==== Exercise inputs ====

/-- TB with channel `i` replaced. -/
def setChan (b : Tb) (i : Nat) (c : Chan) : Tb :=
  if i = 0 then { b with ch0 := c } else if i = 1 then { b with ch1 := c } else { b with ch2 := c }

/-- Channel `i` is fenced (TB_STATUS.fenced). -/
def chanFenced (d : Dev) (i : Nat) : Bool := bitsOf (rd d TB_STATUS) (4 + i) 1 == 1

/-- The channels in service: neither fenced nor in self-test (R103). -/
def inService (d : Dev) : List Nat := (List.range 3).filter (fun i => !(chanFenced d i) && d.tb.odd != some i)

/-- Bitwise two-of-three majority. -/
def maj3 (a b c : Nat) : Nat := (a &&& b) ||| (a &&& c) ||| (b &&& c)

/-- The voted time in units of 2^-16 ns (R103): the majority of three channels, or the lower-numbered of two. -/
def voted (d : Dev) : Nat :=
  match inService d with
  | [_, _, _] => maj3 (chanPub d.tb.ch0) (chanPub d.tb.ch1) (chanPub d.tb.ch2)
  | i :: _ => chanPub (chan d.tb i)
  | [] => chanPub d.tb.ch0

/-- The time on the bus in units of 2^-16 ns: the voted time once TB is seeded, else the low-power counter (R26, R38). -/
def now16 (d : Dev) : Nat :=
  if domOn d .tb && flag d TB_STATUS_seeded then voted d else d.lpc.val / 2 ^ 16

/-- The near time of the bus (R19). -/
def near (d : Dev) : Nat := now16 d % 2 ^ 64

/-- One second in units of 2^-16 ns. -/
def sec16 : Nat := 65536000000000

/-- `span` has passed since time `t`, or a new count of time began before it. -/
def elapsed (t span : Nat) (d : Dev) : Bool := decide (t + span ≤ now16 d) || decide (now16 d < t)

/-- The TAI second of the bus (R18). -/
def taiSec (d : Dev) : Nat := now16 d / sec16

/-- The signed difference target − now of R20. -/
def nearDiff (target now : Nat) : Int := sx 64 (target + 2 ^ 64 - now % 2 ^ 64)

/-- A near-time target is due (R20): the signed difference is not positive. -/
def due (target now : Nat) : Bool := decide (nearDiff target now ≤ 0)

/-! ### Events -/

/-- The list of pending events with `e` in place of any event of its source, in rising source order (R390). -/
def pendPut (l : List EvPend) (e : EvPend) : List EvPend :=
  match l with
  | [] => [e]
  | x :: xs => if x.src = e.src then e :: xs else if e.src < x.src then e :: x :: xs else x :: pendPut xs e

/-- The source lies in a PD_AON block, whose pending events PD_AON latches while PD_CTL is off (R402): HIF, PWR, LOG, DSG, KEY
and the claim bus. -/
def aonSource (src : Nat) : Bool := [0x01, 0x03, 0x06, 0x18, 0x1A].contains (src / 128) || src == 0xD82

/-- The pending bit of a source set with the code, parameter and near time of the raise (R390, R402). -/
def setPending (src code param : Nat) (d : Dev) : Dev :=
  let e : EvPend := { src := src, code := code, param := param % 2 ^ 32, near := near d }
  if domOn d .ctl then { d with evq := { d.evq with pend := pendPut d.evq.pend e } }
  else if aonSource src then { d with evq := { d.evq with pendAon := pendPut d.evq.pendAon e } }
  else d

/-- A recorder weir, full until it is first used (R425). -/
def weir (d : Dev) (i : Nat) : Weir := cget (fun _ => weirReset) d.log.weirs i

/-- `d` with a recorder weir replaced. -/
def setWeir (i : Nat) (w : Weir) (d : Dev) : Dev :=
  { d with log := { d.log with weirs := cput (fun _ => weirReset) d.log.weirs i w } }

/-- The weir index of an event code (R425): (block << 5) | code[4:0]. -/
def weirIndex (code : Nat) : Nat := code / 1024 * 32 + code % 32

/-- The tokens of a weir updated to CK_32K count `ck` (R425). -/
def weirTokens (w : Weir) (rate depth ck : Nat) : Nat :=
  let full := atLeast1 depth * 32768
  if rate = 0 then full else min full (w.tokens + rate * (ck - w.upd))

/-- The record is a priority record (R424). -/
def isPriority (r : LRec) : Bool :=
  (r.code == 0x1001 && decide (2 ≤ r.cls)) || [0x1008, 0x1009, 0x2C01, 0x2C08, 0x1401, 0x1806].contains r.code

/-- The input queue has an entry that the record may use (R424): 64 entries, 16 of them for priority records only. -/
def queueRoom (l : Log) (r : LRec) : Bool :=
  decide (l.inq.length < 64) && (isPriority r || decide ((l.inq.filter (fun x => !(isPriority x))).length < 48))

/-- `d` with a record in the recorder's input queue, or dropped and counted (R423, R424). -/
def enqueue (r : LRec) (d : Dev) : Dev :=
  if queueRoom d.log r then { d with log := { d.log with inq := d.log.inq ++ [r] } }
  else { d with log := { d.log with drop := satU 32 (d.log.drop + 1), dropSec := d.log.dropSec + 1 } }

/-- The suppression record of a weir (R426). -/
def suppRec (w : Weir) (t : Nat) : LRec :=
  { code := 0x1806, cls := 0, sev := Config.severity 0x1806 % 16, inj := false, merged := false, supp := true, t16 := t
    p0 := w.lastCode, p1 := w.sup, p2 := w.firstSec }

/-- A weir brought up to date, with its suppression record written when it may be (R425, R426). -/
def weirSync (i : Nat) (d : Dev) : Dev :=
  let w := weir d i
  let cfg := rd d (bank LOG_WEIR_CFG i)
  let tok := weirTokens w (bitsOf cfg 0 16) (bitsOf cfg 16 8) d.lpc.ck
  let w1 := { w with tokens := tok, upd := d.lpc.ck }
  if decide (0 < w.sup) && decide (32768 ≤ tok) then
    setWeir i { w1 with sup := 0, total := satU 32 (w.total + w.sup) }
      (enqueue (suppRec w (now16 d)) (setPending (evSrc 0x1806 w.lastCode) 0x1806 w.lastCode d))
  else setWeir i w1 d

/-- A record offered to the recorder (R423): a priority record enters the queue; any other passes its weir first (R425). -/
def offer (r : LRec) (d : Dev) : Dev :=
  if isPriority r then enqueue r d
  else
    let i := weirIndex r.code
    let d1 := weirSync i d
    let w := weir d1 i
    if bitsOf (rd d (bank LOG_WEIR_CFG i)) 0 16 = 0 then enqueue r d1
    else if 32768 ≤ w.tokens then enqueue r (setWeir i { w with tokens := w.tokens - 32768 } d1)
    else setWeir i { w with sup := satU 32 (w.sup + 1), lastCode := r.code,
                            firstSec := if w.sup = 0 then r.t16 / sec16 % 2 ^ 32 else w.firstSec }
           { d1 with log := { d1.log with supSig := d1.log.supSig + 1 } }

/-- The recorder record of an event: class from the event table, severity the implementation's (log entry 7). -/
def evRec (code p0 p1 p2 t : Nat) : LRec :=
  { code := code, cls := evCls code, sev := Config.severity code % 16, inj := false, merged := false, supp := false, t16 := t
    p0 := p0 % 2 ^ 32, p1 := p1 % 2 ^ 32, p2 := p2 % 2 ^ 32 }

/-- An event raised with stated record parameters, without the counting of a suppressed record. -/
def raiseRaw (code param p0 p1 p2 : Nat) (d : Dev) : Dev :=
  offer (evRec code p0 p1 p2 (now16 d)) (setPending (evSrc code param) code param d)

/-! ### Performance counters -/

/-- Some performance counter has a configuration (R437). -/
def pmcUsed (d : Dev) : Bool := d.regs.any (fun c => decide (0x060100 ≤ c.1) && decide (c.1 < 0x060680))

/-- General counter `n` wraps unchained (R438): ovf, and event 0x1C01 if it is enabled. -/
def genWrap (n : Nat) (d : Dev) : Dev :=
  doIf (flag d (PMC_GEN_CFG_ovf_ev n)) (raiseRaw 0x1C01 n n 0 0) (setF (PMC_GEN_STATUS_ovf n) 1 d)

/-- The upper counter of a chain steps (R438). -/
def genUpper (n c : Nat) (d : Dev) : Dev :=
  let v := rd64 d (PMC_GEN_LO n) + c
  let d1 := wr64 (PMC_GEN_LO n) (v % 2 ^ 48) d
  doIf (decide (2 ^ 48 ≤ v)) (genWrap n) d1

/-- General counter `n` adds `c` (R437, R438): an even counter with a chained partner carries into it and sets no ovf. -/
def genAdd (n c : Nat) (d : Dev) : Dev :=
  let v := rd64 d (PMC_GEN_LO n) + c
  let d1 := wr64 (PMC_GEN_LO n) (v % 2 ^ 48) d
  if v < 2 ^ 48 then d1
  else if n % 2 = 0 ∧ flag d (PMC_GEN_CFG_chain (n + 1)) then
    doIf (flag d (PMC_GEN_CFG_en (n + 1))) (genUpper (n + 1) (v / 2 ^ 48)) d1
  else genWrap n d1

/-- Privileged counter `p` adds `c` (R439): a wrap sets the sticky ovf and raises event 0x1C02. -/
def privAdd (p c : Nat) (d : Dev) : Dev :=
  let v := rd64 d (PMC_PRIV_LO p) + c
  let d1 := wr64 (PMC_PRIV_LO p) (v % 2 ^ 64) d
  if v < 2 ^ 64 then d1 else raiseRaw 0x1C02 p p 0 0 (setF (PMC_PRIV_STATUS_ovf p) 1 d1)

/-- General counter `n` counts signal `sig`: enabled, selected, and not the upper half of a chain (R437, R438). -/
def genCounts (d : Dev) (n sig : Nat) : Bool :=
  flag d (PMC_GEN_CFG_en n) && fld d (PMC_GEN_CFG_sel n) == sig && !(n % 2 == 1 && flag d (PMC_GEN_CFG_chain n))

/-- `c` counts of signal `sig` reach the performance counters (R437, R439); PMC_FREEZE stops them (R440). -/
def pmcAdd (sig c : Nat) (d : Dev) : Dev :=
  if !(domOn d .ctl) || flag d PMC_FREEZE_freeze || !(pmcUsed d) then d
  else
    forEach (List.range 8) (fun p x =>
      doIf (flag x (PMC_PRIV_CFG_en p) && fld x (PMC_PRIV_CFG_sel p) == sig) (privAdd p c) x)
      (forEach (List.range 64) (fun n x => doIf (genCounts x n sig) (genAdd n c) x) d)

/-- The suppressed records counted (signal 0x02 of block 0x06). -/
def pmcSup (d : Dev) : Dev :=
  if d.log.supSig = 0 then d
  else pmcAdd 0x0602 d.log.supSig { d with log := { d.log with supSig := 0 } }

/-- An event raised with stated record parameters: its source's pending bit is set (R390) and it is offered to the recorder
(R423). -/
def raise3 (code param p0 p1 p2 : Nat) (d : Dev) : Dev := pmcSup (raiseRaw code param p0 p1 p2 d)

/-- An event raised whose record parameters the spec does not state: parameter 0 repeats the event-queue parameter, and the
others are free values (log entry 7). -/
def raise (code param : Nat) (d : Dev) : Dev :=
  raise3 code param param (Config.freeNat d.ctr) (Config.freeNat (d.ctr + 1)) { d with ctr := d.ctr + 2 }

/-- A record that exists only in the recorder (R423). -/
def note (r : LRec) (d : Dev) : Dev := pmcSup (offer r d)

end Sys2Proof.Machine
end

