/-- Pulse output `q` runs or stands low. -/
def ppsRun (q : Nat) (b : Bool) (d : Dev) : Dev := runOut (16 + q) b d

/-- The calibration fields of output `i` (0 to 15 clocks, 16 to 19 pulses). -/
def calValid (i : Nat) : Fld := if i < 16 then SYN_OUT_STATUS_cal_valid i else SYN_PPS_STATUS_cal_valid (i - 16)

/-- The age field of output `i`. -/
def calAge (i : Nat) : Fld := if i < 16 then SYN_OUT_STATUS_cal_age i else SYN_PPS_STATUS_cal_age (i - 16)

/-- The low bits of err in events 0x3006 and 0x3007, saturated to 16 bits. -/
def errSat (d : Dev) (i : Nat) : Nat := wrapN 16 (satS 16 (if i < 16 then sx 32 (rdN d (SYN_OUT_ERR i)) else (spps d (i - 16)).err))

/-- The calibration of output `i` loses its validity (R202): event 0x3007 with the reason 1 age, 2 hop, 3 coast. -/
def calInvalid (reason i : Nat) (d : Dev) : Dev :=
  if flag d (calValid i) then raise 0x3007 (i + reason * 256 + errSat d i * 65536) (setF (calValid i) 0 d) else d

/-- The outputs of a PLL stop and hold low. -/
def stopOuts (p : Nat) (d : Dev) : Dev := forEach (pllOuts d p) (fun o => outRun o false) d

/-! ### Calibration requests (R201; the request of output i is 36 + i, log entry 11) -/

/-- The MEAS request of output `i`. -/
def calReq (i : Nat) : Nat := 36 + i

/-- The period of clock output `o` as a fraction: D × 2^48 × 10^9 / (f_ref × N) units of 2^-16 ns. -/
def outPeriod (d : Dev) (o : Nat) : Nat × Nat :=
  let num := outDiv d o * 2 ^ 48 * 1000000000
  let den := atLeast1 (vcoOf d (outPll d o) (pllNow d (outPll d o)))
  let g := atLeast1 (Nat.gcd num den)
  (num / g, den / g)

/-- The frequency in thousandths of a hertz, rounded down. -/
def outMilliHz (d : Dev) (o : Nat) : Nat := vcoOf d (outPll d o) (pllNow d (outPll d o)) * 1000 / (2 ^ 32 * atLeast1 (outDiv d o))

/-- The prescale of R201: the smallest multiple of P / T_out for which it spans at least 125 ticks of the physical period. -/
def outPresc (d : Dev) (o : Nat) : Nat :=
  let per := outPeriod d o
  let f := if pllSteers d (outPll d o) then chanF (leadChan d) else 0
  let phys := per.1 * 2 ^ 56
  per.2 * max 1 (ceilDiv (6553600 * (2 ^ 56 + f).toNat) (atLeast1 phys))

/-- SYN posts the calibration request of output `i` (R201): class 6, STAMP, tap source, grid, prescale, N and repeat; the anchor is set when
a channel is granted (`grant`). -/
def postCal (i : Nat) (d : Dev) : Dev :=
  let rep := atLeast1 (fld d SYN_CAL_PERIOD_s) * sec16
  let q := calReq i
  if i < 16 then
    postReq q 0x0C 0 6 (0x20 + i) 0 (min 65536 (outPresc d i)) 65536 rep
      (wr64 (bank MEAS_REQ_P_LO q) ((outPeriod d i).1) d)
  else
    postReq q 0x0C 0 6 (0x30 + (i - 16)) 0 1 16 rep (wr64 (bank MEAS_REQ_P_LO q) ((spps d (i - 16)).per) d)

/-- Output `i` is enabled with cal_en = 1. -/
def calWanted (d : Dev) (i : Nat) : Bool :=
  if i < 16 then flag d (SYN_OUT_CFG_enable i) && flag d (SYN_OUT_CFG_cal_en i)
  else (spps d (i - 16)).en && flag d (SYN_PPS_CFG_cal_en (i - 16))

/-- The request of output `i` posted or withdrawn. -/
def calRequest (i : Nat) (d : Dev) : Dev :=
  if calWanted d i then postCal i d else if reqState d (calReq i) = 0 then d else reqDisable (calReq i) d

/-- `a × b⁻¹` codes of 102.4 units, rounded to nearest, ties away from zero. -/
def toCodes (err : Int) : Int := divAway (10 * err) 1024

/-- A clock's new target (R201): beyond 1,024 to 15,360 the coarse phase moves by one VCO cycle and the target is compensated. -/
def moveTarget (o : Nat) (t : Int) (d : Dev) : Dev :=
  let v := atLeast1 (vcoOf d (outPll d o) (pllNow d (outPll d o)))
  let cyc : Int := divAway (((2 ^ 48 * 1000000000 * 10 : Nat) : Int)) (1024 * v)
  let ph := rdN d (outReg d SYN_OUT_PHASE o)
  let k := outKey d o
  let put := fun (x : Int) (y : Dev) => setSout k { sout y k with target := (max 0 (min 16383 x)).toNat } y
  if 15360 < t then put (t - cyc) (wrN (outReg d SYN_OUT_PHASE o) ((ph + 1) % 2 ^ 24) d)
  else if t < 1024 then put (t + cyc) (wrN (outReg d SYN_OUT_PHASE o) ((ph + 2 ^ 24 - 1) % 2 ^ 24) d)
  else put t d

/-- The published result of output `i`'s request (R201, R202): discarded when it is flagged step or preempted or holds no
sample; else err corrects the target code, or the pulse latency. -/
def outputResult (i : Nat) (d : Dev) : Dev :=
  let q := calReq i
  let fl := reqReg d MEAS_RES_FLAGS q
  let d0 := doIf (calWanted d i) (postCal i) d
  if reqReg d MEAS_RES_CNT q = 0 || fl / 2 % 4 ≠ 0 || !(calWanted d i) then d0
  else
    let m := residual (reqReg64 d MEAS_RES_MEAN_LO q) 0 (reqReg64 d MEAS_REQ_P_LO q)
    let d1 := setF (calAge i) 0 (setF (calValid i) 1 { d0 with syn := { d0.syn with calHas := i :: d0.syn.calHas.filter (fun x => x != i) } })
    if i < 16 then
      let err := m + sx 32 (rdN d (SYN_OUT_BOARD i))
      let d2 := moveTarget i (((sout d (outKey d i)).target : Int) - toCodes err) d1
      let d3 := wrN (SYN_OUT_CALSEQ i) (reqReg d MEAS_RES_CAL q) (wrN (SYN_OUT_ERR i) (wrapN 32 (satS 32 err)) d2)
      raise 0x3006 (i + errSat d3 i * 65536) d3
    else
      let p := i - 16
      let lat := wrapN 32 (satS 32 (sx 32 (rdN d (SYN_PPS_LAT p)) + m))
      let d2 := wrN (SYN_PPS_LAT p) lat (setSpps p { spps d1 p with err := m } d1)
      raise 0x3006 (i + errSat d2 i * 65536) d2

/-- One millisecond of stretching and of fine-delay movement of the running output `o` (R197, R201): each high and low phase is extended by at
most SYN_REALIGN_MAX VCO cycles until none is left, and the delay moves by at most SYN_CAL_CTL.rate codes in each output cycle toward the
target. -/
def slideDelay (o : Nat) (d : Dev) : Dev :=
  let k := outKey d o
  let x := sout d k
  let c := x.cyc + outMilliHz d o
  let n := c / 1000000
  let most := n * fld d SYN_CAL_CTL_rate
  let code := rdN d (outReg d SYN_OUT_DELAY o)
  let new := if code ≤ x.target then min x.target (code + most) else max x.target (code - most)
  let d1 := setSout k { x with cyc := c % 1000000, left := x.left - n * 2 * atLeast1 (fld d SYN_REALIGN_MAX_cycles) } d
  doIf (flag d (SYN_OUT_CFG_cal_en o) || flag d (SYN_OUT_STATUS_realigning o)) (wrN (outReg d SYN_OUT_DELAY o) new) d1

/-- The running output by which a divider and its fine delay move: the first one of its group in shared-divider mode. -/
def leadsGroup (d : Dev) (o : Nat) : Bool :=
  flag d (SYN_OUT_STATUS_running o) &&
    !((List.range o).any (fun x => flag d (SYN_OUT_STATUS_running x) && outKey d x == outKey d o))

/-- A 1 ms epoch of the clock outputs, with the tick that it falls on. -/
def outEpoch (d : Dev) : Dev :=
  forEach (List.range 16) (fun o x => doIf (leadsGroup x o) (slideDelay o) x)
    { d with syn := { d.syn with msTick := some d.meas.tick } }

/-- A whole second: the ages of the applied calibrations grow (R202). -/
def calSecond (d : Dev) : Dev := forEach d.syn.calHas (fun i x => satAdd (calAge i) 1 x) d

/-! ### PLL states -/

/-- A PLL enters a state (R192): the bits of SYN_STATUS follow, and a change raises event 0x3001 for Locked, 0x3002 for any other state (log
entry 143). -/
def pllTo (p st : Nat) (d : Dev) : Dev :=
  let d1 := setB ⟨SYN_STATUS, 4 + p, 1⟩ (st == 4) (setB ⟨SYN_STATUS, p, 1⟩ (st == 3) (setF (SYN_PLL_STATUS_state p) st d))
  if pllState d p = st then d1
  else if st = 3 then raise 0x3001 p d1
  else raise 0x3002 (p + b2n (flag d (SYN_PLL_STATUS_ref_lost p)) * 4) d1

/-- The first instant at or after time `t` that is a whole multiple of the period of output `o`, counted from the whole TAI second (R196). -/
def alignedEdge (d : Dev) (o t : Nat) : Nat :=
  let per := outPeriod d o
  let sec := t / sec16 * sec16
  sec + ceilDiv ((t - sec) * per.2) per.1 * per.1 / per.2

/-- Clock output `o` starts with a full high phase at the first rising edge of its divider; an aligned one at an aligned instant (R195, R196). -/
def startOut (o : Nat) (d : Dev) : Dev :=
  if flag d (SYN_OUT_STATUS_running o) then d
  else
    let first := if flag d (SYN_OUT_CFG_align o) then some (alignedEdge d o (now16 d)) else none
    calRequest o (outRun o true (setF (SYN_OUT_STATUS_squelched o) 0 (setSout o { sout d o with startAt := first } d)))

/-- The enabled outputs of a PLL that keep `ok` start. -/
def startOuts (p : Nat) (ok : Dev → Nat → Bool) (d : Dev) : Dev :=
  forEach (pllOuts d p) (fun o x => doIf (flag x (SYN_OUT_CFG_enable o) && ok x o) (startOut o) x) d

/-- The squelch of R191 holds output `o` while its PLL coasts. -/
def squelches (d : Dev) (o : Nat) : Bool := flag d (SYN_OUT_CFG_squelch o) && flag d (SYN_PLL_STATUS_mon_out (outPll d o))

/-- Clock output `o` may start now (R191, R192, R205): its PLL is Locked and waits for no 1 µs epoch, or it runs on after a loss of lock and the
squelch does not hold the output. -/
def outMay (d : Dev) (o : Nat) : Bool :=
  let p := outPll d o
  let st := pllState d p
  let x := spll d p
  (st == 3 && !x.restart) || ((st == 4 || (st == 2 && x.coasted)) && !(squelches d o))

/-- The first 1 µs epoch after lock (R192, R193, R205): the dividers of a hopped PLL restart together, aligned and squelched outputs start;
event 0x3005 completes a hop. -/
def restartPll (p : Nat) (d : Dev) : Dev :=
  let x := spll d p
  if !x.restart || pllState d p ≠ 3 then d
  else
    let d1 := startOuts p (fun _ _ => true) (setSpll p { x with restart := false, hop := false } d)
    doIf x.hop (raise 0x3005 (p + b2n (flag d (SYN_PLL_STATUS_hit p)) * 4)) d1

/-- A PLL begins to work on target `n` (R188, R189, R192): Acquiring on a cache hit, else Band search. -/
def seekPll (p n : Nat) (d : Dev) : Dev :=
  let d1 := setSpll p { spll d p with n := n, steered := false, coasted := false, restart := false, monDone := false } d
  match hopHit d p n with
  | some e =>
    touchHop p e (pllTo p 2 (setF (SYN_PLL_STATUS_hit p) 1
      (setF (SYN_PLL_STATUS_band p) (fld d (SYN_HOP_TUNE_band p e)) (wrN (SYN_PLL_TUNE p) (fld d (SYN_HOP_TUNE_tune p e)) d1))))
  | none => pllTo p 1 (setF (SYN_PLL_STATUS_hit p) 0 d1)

====

**Problem to work on**
Copy the lines above exactly. Start with the line containing "d.log with weirs", end with the line containing "def isPriority (r", and include both.

**Solution to the problem**
  { d with log := { d.log with weirs := cput (fun _ => weirReset) d.log.weirs i w } }

/-- The weir index of an event code (R425): (block << 5) | code[4:0]. -/
def weirIndex (code : Nat) : Nat := code / 1024 * 32 + code % 32

/-- The tokens of a weir updated to CK_32K count `ck` (R425). -/
def weirTokens (w : Weir) (rate depth ck : Nat) : Nat :=
  let full := atLeast1 depth * 32768
  if rate = 0 then full else min full (w.tokens + rate * (ck - w.upd))

/-- The record is a priority record (R424). -/
def isPriority (r : LRec) : Bool :=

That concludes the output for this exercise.